While the intensity of the regimens used for conditioning in conventional HDC varies, collectively they have been termed “myeloablative.” Several less intense conditioning regimens have been developed recently and rely more on immunosuppression than cytotoxic effects to permit engraftment of donor cells. These regimens, collectively termed “non-myeloablative”, also vary in intensity with substantial overlap between the ranges for “myeloablative” and “non-myeloablative” regimens. Studies have shown that donor allogeneic stem cells can engraft in recipients using less-intensive conditioning regimens that are sufficiently immunosuppressive to permit graft-host tolerance. This manifests as a stable mixed donor-host hematopoietic chimerism. Once chimerism has developed, a further infusion of donor leukocytes may be given to eradicate malignant cells by inducing a graft vs. tumor effect. Non-myeloablative allogeneic transplants, also referred to as “mini-transplant” or “transplant lite”, are thought to be potentially as effective as conventional HDC followed by an allogeneic stem cell transplantation (AlloBMT), but with decreased morbidity and mortality related to the less intense non-myeloablative chemotherapy conditioning regimen. Consequently, for patients with malignancies who are eligible for conventional HDC/AlloBMT, conditioning with milder, non-myeloablative regimens (NM-AlloBMT) represents a technical modification of an established procedure.

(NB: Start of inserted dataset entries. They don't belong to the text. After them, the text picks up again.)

-- ==== Sys2Proof/Certificates/Slice0/Obligations.lean ====
section
/-! DEFINITION. What is claimed of the block, for the provers. Every statement is about the commands' meanings and the
step; each says which rules of spec/ it rests on. -/
open Sys2Proof Sys2Proof.Machine Sys2Proof.Safety

/-- NEXT, JUMP, CALL and RET choose the next PC; WAIT and HALT put a context into WAITING. On a READY context of a site
whose step runs, NEXT goes to PC + 1, JUMP to TARGET, CALL saves PC + 1 in RET_PC and goes to TARGET, RET goes to
RET_PC; nothing else of the context changes, no other context, and no other part of the state. WAIT goes to PC + 1 and
waits with TIMER, DRAIN or FABRIC; a TIMER of 0 does not wait. HALT goes to PC + 1 and waits with HALTING. No other
context and no other part of the state changes. (R277, R280, R283) -/
def Obligations.FlowTransfers : Prop :=
  (∀ (cid : Cid) (target : BitVec 24) (s : State), s.issuing cid = true →
      (∃ t, exec (.next cid) s = .next t ∧ t.ctx cid = { s.ctx cid with pc := (s.ctx cid).pc + 1 } ∧ OnlyCtx cid [] s t) ∧
      (∃ t, exec (.jump cid target) s = .next t ∧ t.ctx cid = { s.ctx cid with pc := target } ∧ OnlyCtx cid [] s t) ∧
      (∃ t, exec (.call cid target) s = .next t ∧
        t.ctx cid = { s.ctx cid with pc := target, retPc := (s.ctx cid).pc + 1 } ∧ OnlyCtx cid [] s t) ∧
      (∃ t, exec (.ret cid) s = .next t ∧ t.ctx cid = { s.ctx cid with pc := (s.ctx cid).retPc } ∧ OnlyCtx cid [] s t)) ∧
  (∀ (cid : Cid) (imm : BitVec 32) (s : State), s.issuing cid = true →
      (∃ t, exec (.wait cid 0 imm) s = .next t ∧ OnlyCtx cid [] s t ∧
        t.ctx cid = (if imm = 0 then { s.ctx cid with pc := (s.ctx cid).pc + 1 }
          else { s.ctx cid with pc := (s.ctx cid).pc + 1, st := .waiting, cause := .timer, timer := imm.toNat })) ∧
      (∃ t, exec (.wait cid 1 imm) s = .next t ∧ OnlyCtx cid [] s t ∧
        t.ctx cid = { s.ctx cid with pc := (s.ctx cid).pc + 1, st := .waiting, cause := .drain }) ∧
      (∃ t, exec (.wait cid 2 imm) s = .next t ∧ OnlyCtx cid [] s t ∧
        t.ctx cid = { s.ctx cid with pc := (s.ctx cid).pc + 1, st := .waiting, cause := .fabric }) ∧
      (∃ t, exec (.halt cid) s = .next t ∧ OnlyCtx cid [] s t ∧
        t.ctx cid = { s.ctx cid with pc := (s.ctx cid).pc + 1, st := .waiting, cause := .halting }))

/-- BRANCH, LOOP, SETLC and SETREG read and write what R280 and R282 give them. BRANCH goes to TARGET exactly where the
condition that SEL names holds, and a test of FAIL clears it; LOOP counts LCk down and repeats while it is above 1;
SETLC loads LCk; SETREG writes the register that SEL names and leaves the others. No other context and no other part
of the state changes. (R280, R282) -/
def Obligations.FlowDecisions : Prop :=
  ∀ (cid : Cid) (s : State), s.issuing cid = true →
    (∀ (sel : Fin 10) (target : BitVec 24) (xw yw bw fab : Bool),
      ∃ t, exec (.branch cid sel target xw yw bw fab) s = .next t ∧ OnlyCtx cid [] s t ∧
        t.ctx cid = { s.ctx cid with
          pc := if [xw, !xw, yw, !yw, bw, !bw, (s.ctx cid).fail, !(s.ctx cid).fail, fab, !fab].getD sel false
            then target else (s.ctx cid).pc + 1
          fail := (s.ctx cid).fail && !(sel == 6 || sel == 7) }) ∧
    (∀ (k : Fin 4) (target : BitVec 24),
      ∃ t, exec (.loop cid k target) s = .next t ∧ OnlyCtx cid [] s t ∧
        ((t.ctx cid).lc k).toNat = ((s.ctx cid).lc k).toNat - 1 ∧
        (∀ j, j ≠ k → (t.ctx cid).lc j = (s.ctx cid).lc j) ∧
        (t.ctx cid).pc = (if 1 < ((s.ctx cid).lc k).toNat then target else (s.ctx cid).pc + 1)) ∧
    (∀ (k : Fin 4) (imm : BitVec 32),
      ∃ t, exec (.setlc cid k imm) s = .next t ∧ OnlyCtx cid [] s t ∧ (t.ctx cid).lc k = imm ∧
        (∀ j, j ≠ k → (t.ctx cid).lc j = (s.ctx cid).lc j) ∧ (t.ctx cid).pc = (s.ctx cid).pc + 1) ∧
    (∀ (reg : Fin 8) (imm : BitVec 32),
      ∃ t, exec (.setreg cid reg imm) s = .next t ∧ OnlyCtx cid [] s t ∧ (t.ctx cid).pc = (s.ctx cid).pc + 1 ∧
        (t.ctx cid).d0.extractLsb' 0 32 = (if reg = 0 then imm else (s.ctx cid).d0.extractLsb' 0 32) ∧
        (t.ctx cid).d0.extractLsb' 32 32 = (if reg = 1 then imm else (s.ctx cid).d0.extractLsb' 32 32) ∧
        (t.ctx cid).d1.extractLsb' 0 32 = (if reg = 2 then imm else (s.ctx cid).d1.extractLsb' 0 32) ∧
        (t.ctx cid).d1.extractLsb' 32 32 = (if reg = 3 then imm else (s.ctx cid).d1.extractLsb' 32 32) ∧
        (t.ctx cid).seed = (if reg = 4 then imm else (s.ctx cid).seed) ∧
        (t.ctx cid).xMax = (if reg = 5 then imm.setWidth 24 else (s.ctx cid).xMax) ∧
        (t.ctx cid).yMax = (if reg = 6 then imm.setWidth 16 else (s.ctx cid).yMax) ∧
        (t.ctx cid).bankMax = (if reg = 7 then imm.setWidth 8 else (s.ctx cid).bankMax))
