-- ==== Sys2Proof/Laws/State.lean ====
section
/-! SUPPORT. What each operation that updates the state leaves in each field, and what each reads afterwards: no proof
needs to unfold a record update. -/
namespace Sys2Proof.Laws
open Sys2Proof.Machine

/-! ## setReg -/

@[simp] theorem setReg_pending (s : State) (o : Obj) (v : Word) (u k : Nat) : (s.setReg o v u k).pending = s.pending := rfl
@[simp] theorem setReg_out (s : State) (o : Obj) (v : Word) (u k : Nat) : (s.setReg o v u k).out = s.out := rfl
@[simp] theorem setReg_time (s : State) (o : Obj) (v : Word) (u k : Nat) : (s.setReg o v u k).time = s.time := rfl
@[simp] theorem setReg_elapsed (s : State) (o : Obj) (v : Word) (u k : Nat) : (s.setReg o v u k).elapsed = s.elapsed := rfl
@[simp] theorem setReg_timeRuns (s : State) (o : Obj) (v : Word) (u k : Nat) : (s.setReg o v u k).timeRuns = s.timeRuns := rfl
@[simp] theorem setReg_freeCount (s : State) (o : Obj) (v : Word) (u k : Nat) : (s.setReg o v u k).freeCount = s.freeCount := rfl
@[simp] theorem setReg_ctl (s : State) (o : Obj) (v : Word) (u k : Nat) : (s.setReg o v u k).ctl = s.ctl := rfl
@[simp] theorem setReg_evt (s : State) (o : Obj) (v : Word) (u k : Nat) : (s.setReg o v u k).evt = s.evt := rfl
@[simp] theorem setReg_dev (s : State) (o : Obj) (v : Word) (u k : Nat) : (s.setReg o v u k).dev = s.dev := rfl
@[simp] theorem setReg_fuses (s : State) (o : Obj) (v : Word) (u k : Nat) : (s.setReg o v u k).fuses = s.fuses := rfl
@[simp] theorem setReg_sites (s : State) (o : Obj) (v : Word) (u k : Nat) : (s.setReg o v u k).sites = s.sites := rfl
@[simp] theorem setReg_bnds (s : State) (o : Obj) (v : Word) (u k : Nat) : (s.setReg o v u k).bnds = s.bnds := rfl
@[simp] theorem setReg_ports (s : State) (o : Obj) (v : Word) (u k : Nat) : (s.setReg o v u k).ports = s.ports := rfl
@[simp] theorem setReg_ctxs (s : State) (o : Obj) (v : Word) (u k : Nat) : (s.setReg o v u k).ctxs = s.ctxs := rfl
@[simp] theorem setReg_tb (s : State) (o : Obj) (v : Word) (u k : Nat) : (s.setReg o v u k).tb = s.tb := rfl
@[simp] theorem setReg_rim (s : State) (o : Obj) (v : Word) (u k : Nat) : (s.setReg o v u k).rim = s.rim := rfl
@[simp] theorem setReg_therm (s : State) (o : Obj) (v : Word) (u k : Nat) : (s.setReg o v u k).therm = s.therm := rfl
@[simp] theorem setReg_ij (s : State) (o : Obj) (v : Word) (u k : Nat) : (s.setReg o v u k).ij = s.ij := rfl
@[simp] theorem setReg_pcie (s : State) (o : Obj) (v : Word) (u k : Nat) : (s.setReg o v u k).pcie = s.pcie := rfl
@[simp] theorem setReg_quads (s : State) (o : Obj) (v : Word) (u k : Nat) : (s.setReg o v u k).quads = s.quads := rfl
@[simp] theorem setReg_cfg (s : State) (o : Obj) (v : Word) (u k : Nat) : (s.setReg o v u k).cfg = s.cfg := rfl
@[simp] theorem setReg_noc (s : State) (o : Obj) (v : Word) (u k : Nat) : (s.setReg o v u k).noc = s.noc := rfl
@[simp] theorem setReg_mem (s : State) (o : Obj) (v : Word) (u k : Nat) : (s.setReg o v u k).mem = s.mem := rfl
@[simp] theorem setReg_memChk (s : State) (o : Obj) (v : Word) (u k : Nat) : (s.setReg o v u k).memChk = s.memChk := rfl
@[simp] theorem setReg_chans (s : State) (o : Obj) (v : Word) (u k : Nat) : (s.setReg o v u k).chans = s.chans := rfl
@[simp] theorem setReg_cal (s : State) (o : Obj) (v : Word) (u k : Nat) : (s.setReg o v u k).cal = s.cal := rfl
@[simp] theorem setReg_ledger (s : State) (o : Obj) (v : Word) (u k : Nat) : (s.setReg o v u k).ledger = s.ledger := rfl
@[simp] theorem setReg_site (s : State) (o : Obj) (v : Word) (u k : Nat) (j : Nat) : (s.setReg o v u k).site j = s.site j := rfl
@[simp] theorem setReg_bnd (s : State) (o : Obj) (v : Word) (u k : Nat) (j : Nat) : (s.setReg o v u k).bnd j = s.bnd j := rfl
@[simp] theorem setReg_port (s : State) (o : Obj) (v : Word) (u k : Nat) (j : Nat) : (s.setReg o v u k).port j = s.port j := rfl
@[simp] theorem setReg_ctx (s : State) (o : Obj) (v : Word) (u k : Nat) (j : Nat) : (s.setReg o v u k).ctx j = s.ctx j := rfl
@[simp] theorem setReg_quad (s : State) (o : Obj) (v : Word) (u k : Nat) (j : Nat) : (s.setReg o v u k).quad j = s.quad j := rfl
@[simp] theorem setReg_chan (s : State) (o : Obj) (v : Word) (u k : Nat) (j : Nat) : (s.setReg o v u k).chan j = s.chan j := rfl
@[simp] theorem setReg_slot (s : State) (o : Obj) (v : Word) (u k : Nat) (j : Nat) : (s.setReg o v u k).slot j = s.slot j := rfl
@[simp] theorem setReg_queue (s : State) (o : Obj) (v : Word) (u k : Nat) (j : Nat) : (s.setReg o v u k).queue j = s.queue j := rfl
@[simp] theorem setReg_alive (s : State) (o : Obj) (v : Word) (u k : Nat) : (s.setReg o v u k).alive = s.alive := rfl

/-! ## wr -/

@[simp] theorem wr_pending (s : State) (o : Obj) (v u k : Nat) : (s.wr o v u k).pending = s.pending := rfl
@[simp] theorem wr_out (s : State) (o : Obj) (v u k : Nat) : (s.wr o v u k).out = s.out := rfl
@[simp] theorem wr_time (s : State) (o : Obj) (v u k : Nat) : (s.wr o v u k).time = s.time := rfl
@[simp] theorem wr_elapsed (s : State) (o : Obj) (v u k : Nat) : (s.wr o v u k).elapsed = s.elapsed := rfl
@[simp] theorem wr_timeRuns (s : State) (o : Obj) (v u k : Nat) : (s.wr o v u k).timeRuns = s.timeRuns := rfl
@[simp] theorem wr_freeCount (s : State) (o : Obj) (v u k : Nat) : (s.wr o v u k).freeCount = s.freeCount := rfl
@[simp] theorem wr_ctl (s : State) (o : Obj) (v u k : Nat) : (s.wr o v u k).ctl = s.ctl := rfl
@[simp] theorem wr_evt (s : State) (o : Obj) (v u k : Nat) : (s.wr o v u k).evt = s.evt := rfl
@[simp] theorem wr_dev (s : State) (o : Obj) (v u k : Nat) : (s.wr o v u k).dev = s.dev := rfl
@[simp] theorem wr_fuses (s : State) (o : Obj) (v u k : Nat) : (s.wr o v u k).fuses = s.fuses := rfl
@[simp] theorem wr_sites (s : State) (o : Obj) (v u k : Nat) : (s.wr o v u k).sites = s.sites := rfl
@[simp] theorem wr_bnds (s : State) (o : Obj) (v u k : Nat) : (s.wr o v u k).bnds = s.bnds := rfl
@[simp] theorem wr_ports (s : State) (o : Obj) (v u k : Nat) : (s.wr o v u k).ports = s.ports := rfl
@[simp] theorem wr_ctxs (s : State) (o : Obj) (v u k : Nat) : (s.wr o v u k).ctxs = s.ctxs := rfl
@[simp] theorem wr_tb (s : State) (o : Obj) (v u k : Nat) : (s.wr o v u k).tb = s.tb := rfl
@[simp] theorem wr_rim (s : State) (o : Obj) (v u k : Nat) : (s.wr o v u k).rim = s.rim := rfl
@[simp] theorem wr_therm (s : State) (o : Obj) (v u k : Nat) : (s.wr o v u k).therm = s.therm := rfl
@[simp] theorem wr_ij (s : State) (o : Obj) (v u k : Nat) : (s.wr o v u k).ij = s.ij := rfl
@[simp] theorem wr_pcie (s : State) (o : Obj) (v u k : Nat) : (s.wr o v u k).pcie = s.pcie := rfl
@[simp] theorem wr_quads (s : State) (o : Obj) (v u k : Nat) : (s.wr o v u k).quads = s.quads := rfl
@[simp] theorem wr_cfg (s : State) (o : Obj) (v u k : Nat) : (s.wr o v u k).cfg = s.cfg := rfl
@[simp] theorem wr_noc (s : State) (o : Obj) (v u k : Nat) : (s.wr o v u k).noc = s.noc := rfl
@[simp] theorem wr_mem (s : State) (o : Obj) (v u k : Nat) : (s.wr o v u k).mem = s.mem := rfl
@[simp] theorem wr_memChk (s : State) (o : Obj) (v u k : Nat) : (s.wr o v u k).memChk = s.memChk := rfl
@[simp] theorem wr_chans (s : State) (o : Obj) (v u k : Nat) : (s.wr o v u k).chans = s.chans := rfl
@[simp] theorem wr_cal (s : State) (o : Obj) (v u k : Nat) : (s.wr o v u k).cal = s.cal := rfl
@[simp] theorem wr_ledger (s : State) (o : Obj) (v u k : Nat) : (s.wr o v u k).ledger = s.ledger := rfl
@[simp] theorem wr_site (s : State) (o : Obj) (v u k : Nat) (j : Nat) : (s.wr o v u k).site j = s.site j := rfl
@[simp] theorem wr_bnd (s : State) (o : Obj) (v u k : Nat) (j : Nat) : (s.wr o v u k).bnd j = s.bnd j := rfl
@[simp] theorem wr_port (s : State) (o : Obj) (v u k : Nat) (j : Nat) : (s.wr o v u k).port j = s.port j := rfl
@[simp] theorem wr_ctx (s : State) (o : Obj) (v u k : Nat) (j : Nat) : (s.wr o v u k).ctx j = s.ctx j := rfl
@[simp] theorem wr_quad (s : State) (o : Obj) (v u k : Nat) (j : Nat) : (s.wr o v u k).quad j = s.quad j := rfl
@[simp] theorem wr_chan (s : State) (o : Obj) (v u k : Nat) (j : Nat) : (s.wr o v u k).chan j = s.chan j := rfl
@[simp] theorem wr_slot (s : State) (o : Obj) (v u k : Nat) (j : Nat) : (s.wr o v u k).slot j = s.slot j := rfl
@[simp] theorem wr_queue (s : State) (o : Obj) (v u k : Nat) (j : Nat) : (s.wr o v u k).queue j = s.queue j := rfl
@[simp] theorem wr_alive (s : State) (o : Obj) (v u k : Nat) : (s.wr o v u k).alive = s.alive := rfl
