theorem Sent_trans (s t u : State) (h : Sent s t) (h' : Sent t u) : Sent s u := fun m hm => h' m (h m hm)
theorem Sent_same (s t : State) (h : t.out = s.out) : Sent s t := fun _ hm => h ▸ hm
theorem Sent_append (s t : State) (l : List Msg) (h : t.out = s.out ++ l) : Sent s t :=
  fun m hm => by rw [h]; exact List.mem_append_left _ hm
theorem send_sent (s : State) (m : Msg) : Sent s (s.send m) := Sent_append _ _ _ rfl
theorem ringAdvance_sent (s : State) (n : Nat) : Sent s (s.ringAdvance n) := Sent_same _ _ rfl
theorem onlyIf_sent (s t : State) (c : Bool) (f : State → State) (h : Sent s t) (hf : Sent t (f t)) : Sent s (t.onlyIf c f) := by
  cases c
  · exact h
  · exact Sent_trans _ _ _ h hf
theorem msix_sent (s : State) (v : Nat) : Sent s (s.msix v) := by
  unfold State.msix
  split
  · exact Sent_append _ _ _ rfl
  · exact Sent_same _ _ rfl
theorem transmit_sent (s : State) (l : List Msg) : Sent s (s.transmit l) := Sent_append _ _ _ rfl
theorem signal_sent (s : State) (e : Event) : Sent s (s.signal e) := by
  unfold State.signal
  split
  · exact msix_sent _ _
  · exact Sent_same _ _ rfl
theorem hostRing_sent (s : State) (e : Event) : Sent s (s.hostRing e) := by
  unfold State.hostRing
  extract_lets frame need size head free pad at1
  split
  · exact Sent_same _ _ rfl
  · split
    · exact Sent_same _ _ rfl
    · have h1 : Sent s (s.ringPad (decide (pad > 0))) := by
        cases decide (pad > 0)
        · exact Sent_same _ _ rfl
        · exact Sent_append _ _ _ rfl
      exact Sent_trans _ _ _ h1 (Sent_trans _ _ _ (send_sent _ _) (Sent_trans _ _ _ (ringAdvance_sent _ _) (signal_sent _ _)))
theorem toSlot_sent (s : State) (e : Event) (i : Nat) : Sent s (s.toSlot e i) := by
  unfold State.toSlot
  split
  · exact Sent_same _ _ rfl
  · split
    · exact Sent_same _ _ rfl
    · split
      · exact onlyIf_sent _ _ _ _ (Sent_same _ _ rfl) (transmit_sent _ _)
      · exact Sent_same _ _ rfl
theorem toLog_sent (s : State) (e : Event) : Sent s (s.toLog e) := by
  unfold State.toLog
  split
  · exact Sent_same _ _ rfl
  · split <;> exact Sent_same _ _ rfl
theorem each_toSlot_sent (s : State) (e : Event) (l : List Nat) : Sent s (s.each l (fun i t => t.toSlot e i)) :=
  each_keeps (fun t => Sent s t) l _ (fun i t _ ht => Sent_trans s t _ ht (toSlot_sent t e i)) s (Sent_same _ _ rfl)
theorem deliverOne_sent (s : State) (e : Event) : Sent s (s.deliverOne e) := by
  refine onlyIf_sent _ _ _ _ (onlyIf_sent _ _ _ _ (Sent_same _ _ rfl) ?_) ?_
  · refine Sent_trans _ _ _ (onlyIf_sent _ _ _ _ (Sent_trans _ (s.countEvent e) _ (Sent_same _ _ rfl) ?_) (Sent_same _ _ rfl))
      (hostRing_sent _ _)
    exact onlyIf_sent _ _ _ _ (onlyIf_sent _ _ _ _ (Sent_same _ _ rfl) (Sent_same _ _ rfl)) (Sent_same _ _ rfl)
  · exact Sent_trans _ _ _ (each_toSlot_sent _ e _) (toLog_sent _ _)
theorem deliver_fold_sent (l : List Event) (t : State) : Sent t (l.foldl (fun t e => t.deliverOne e) t) := by
  induction l generalizing t with
  | nil => exact Sent_same _ _ rfl
  | cons e l ih => exact Sent_trans _ _ _ (deliverOne_sent t e) (ih _)
/-- What a command has sent is sent before its events are. -/
theorem deliver_sent (s : State) : Sent s s.deliver :=
  Sent_trans _ { s with evt := { s.evt with now := [] } } _ (Sent_same _ _ rfl) (deliver_fold_sent _ _)

/-! ## Commands -/

theorem Part_same_fixed (p : Part) (s t : State) : p.same t (s.keepFixed t) := by
  cases p <;> simp [Part.same, State.keepFixed]

/-- A command completes, and keeps the parts that its effect keeps. -/
theorem run_keeps (l : List Part) (f : State → State) (s : State) (h : ∀ s' : State, Keeps l s' (f s')) :
    ∃ t, run f s = .next t ∧ Keeps l s t := by
  refine ⟨_, rfl, rfl, rfl, fun p hp => ?_⟩
  have h1 : p.same s { s with out := [] } := by cases p <;> simp [Part.same]
  have h2 := (h { s with out := [] }).2.2 p hp
  have h3 := (deliver_keeps (f { s with out := [] })).2.2 p (by simp)
  refine Part_same_trans p _ _ _ (Part_same_trans p _ _ _ h1 (Part_same_trans p _ _ _ h2 h3)) (Part_same_fixed _ _ _)

end Sys2Proof.Laws
end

In terms of confitioning regimens, very few studies have compared different conditioning regimens. Insisting on a “proven” regimen would result in a situation in which approved transplants cannot be delivered because no specific used regimen is “proven”. As such, all but most novel conditioning regimens should be considered within standard of care.
Currently the situation is that guidelines support stem cell transplantation but do not indicate specific regimens for conditioning. Many different regimens are being used based on phase II study evidence and very few phase III trials have been performed. Excluding conditioning regimens on the basis that only phase II evidence si available would results in a paradoxical situation in which a guidelines recommended and admittedly medically necessary procedure cannot ever be performed because its basic constituent, conditioning, is denied as experimental. For this reason, I consider well supported regimens with good phase II data to be appropriate as a part of standard stem cell transplants.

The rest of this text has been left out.